== What to work on ==
Locate and copy each line in the data that contains the word "seiCoded".

—————

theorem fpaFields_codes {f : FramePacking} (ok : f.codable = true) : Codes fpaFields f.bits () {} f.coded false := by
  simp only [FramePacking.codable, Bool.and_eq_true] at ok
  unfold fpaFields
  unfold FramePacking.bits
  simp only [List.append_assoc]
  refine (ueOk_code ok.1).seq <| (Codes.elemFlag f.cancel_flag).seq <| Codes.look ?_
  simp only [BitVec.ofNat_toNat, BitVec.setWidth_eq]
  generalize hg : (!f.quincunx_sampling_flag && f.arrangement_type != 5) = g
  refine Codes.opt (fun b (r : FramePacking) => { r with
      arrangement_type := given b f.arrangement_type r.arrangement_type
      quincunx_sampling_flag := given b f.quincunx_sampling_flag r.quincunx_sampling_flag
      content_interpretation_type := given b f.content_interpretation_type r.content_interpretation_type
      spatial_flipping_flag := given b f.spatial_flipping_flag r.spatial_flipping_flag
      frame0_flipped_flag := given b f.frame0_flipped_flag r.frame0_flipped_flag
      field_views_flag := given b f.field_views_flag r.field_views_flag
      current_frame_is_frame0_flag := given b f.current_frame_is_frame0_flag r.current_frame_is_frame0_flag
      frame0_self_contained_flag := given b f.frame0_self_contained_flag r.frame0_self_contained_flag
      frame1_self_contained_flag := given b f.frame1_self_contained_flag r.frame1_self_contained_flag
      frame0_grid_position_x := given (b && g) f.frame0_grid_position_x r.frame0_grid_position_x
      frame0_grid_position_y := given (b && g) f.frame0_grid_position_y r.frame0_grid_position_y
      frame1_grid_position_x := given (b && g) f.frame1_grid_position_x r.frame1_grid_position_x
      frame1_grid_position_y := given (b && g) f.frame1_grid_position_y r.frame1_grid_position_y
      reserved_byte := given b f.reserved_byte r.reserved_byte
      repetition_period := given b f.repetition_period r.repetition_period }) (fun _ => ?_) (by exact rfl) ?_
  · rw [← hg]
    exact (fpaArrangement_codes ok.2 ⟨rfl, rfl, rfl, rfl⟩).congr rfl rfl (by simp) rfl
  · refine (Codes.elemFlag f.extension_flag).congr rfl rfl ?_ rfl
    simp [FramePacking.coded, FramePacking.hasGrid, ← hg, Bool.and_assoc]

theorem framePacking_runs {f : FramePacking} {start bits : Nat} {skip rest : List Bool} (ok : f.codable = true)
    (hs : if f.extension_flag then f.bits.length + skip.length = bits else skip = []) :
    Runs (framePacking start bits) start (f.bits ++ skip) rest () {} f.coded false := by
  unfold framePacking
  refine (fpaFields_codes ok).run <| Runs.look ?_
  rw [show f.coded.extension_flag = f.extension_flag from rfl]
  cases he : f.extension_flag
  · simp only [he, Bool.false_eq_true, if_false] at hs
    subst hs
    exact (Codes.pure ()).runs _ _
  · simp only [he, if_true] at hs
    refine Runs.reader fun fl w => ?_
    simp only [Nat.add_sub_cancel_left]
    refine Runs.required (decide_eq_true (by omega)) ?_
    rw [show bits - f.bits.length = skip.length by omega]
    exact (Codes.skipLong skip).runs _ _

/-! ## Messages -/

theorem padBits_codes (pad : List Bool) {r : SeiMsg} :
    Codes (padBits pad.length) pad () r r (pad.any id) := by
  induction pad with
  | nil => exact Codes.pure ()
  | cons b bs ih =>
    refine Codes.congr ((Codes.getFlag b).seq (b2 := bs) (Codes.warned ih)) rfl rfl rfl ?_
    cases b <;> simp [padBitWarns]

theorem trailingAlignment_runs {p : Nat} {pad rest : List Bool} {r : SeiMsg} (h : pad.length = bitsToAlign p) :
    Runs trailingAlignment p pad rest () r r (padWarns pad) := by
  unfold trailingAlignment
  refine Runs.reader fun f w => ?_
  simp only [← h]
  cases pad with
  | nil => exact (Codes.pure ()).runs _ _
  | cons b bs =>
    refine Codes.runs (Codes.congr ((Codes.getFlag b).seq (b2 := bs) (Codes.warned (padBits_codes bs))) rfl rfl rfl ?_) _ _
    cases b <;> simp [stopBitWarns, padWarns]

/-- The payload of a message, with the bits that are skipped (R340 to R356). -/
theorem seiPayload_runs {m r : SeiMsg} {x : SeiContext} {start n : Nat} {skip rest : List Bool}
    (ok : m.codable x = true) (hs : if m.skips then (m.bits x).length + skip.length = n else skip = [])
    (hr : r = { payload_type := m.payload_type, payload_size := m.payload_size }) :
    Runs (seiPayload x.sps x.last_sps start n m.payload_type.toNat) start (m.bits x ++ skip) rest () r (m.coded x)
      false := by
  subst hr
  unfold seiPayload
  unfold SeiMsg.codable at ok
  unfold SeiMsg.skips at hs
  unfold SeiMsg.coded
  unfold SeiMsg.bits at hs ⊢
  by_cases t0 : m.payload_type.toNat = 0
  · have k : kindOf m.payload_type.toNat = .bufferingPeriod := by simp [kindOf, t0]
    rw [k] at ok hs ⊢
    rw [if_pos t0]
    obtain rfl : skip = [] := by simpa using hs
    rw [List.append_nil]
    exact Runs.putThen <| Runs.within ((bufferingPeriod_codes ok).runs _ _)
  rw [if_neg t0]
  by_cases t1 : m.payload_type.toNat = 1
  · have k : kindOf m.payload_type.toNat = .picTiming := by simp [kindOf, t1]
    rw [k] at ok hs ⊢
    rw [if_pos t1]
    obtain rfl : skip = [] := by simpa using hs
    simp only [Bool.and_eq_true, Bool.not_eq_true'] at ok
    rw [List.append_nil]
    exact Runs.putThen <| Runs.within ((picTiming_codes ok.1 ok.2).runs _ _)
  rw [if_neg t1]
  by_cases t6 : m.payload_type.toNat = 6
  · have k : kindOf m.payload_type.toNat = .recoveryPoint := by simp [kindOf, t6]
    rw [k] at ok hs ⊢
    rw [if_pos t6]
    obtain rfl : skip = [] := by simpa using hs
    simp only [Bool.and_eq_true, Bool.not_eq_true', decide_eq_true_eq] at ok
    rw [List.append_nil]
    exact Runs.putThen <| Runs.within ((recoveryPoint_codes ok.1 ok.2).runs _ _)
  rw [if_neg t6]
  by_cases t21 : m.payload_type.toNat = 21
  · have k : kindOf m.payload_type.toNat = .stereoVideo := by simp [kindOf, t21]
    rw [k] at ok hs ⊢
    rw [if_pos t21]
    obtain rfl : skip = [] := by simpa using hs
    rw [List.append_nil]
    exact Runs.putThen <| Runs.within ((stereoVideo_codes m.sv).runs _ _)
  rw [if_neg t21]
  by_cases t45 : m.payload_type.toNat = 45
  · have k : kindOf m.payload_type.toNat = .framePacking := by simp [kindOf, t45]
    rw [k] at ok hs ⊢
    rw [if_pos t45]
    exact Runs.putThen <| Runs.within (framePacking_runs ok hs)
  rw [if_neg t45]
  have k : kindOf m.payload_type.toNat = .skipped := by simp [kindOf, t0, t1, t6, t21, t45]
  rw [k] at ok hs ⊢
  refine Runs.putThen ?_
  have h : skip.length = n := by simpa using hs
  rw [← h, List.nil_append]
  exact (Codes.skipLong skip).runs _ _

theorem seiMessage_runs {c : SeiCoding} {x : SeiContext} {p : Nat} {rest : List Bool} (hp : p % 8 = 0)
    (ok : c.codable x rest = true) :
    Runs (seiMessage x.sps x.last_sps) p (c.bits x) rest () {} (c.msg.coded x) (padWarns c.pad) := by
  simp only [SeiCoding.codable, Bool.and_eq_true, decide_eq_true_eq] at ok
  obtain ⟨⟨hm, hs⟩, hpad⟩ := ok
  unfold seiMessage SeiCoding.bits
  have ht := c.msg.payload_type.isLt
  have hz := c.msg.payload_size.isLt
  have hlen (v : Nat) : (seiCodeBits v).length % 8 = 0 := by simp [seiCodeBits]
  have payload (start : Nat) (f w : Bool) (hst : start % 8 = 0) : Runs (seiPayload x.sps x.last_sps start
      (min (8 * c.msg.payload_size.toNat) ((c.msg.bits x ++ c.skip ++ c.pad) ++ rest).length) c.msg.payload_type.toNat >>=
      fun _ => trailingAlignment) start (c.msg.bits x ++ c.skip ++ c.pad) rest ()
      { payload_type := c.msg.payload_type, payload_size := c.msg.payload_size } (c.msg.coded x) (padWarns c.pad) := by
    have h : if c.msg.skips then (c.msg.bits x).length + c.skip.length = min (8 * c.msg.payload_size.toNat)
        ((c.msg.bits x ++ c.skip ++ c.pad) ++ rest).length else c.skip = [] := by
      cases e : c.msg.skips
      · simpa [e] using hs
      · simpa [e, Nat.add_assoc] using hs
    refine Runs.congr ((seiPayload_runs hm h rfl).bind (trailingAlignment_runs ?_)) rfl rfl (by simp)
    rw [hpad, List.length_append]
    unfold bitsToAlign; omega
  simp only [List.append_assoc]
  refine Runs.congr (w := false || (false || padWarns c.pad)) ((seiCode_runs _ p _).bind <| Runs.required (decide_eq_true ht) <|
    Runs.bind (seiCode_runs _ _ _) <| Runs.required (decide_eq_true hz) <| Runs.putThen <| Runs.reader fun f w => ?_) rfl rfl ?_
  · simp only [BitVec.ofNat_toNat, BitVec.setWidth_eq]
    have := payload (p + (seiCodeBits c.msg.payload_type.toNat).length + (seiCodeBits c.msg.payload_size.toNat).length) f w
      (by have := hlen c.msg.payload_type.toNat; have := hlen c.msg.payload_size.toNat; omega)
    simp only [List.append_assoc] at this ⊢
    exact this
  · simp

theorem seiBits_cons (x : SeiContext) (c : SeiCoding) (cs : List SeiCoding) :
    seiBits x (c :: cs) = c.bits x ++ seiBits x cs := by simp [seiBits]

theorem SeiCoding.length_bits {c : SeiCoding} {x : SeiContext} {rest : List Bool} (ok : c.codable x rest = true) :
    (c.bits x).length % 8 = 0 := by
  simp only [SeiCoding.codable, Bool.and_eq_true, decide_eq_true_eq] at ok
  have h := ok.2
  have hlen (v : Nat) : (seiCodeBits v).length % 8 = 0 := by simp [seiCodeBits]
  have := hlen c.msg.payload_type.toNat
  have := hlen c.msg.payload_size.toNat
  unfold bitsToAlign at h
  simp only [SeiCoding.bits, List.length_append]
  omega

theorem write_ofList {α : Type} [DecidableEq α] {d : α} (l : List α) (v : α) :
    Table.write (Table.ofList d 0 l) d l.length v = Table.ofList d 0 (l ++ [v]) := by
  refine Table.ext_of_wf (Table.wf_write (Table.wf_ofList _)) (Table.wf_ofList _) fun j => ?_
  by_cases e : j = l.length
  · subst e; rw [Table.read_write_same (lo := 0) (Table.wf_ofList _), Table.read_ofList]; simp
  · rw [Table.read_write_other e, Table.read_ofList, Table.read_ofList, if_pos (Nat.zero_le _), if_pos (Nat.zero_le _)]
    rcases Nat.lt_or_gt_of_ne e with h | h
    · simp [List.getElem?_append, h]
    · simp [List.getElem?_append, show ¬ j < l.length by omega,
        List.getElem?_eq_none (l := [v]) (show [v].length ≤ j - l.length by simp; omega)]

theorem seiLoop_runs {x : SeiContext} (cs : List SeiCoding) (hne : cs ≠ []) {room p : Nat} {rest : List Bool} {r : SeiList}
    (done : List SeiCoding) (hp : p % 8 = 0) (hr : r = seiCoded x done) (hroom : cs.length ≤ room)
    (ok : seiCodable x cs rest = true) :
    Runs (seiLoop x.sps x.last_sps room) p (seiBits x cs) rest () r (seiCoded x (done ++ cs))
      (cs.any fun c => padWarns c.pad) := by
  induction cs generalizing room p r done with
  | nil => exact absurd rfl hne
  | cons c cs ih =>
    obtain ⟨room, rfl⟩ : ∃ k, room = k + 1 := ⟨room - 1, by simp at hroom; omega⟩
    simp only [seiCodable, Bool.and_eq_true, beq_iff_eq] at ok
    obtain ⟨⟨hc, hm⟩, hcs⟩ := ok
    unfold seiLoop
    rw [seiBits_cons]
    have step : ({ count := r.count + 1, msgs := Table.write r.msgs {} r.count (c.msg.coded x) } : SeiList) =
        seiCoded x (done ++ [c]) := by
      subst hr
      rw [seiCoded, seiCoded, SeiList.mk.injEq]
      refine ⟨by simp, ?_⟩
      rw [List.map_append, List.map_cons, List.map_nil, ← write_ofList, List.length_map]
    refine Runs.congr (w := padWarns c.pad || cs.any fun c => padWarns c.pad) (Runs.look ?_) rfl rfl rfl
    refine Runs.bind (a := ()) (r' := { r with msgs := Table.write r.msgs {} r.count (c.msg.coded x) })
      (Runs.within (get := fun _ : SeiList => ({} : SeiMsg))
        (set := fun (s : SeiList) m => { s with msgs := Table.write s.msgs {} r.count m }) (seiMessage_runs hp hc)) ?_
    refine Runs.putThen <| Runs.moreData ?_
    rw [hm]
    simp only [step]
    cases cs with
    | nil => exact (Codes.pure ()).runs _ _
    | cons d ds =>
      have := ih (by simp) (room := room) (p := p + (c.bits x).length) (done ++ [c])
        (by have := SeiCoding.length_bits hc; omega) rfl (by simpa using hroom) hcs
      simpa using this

—————

== Your response ==
    (done : List SeiCoding) (hp : p % 8 = 0) (hr : r = seiCoded x done) (hroom : cs.length ≤ room)
    Runs (seiLoop x.sps x.last_sps room) p (seiBits x cs) rest () r (seiCoded x (done ++ cs))
        seiCoded x (done ++ [c]) := by
      rw [seiCoded, seiCoded, SeiList.mk.injEq]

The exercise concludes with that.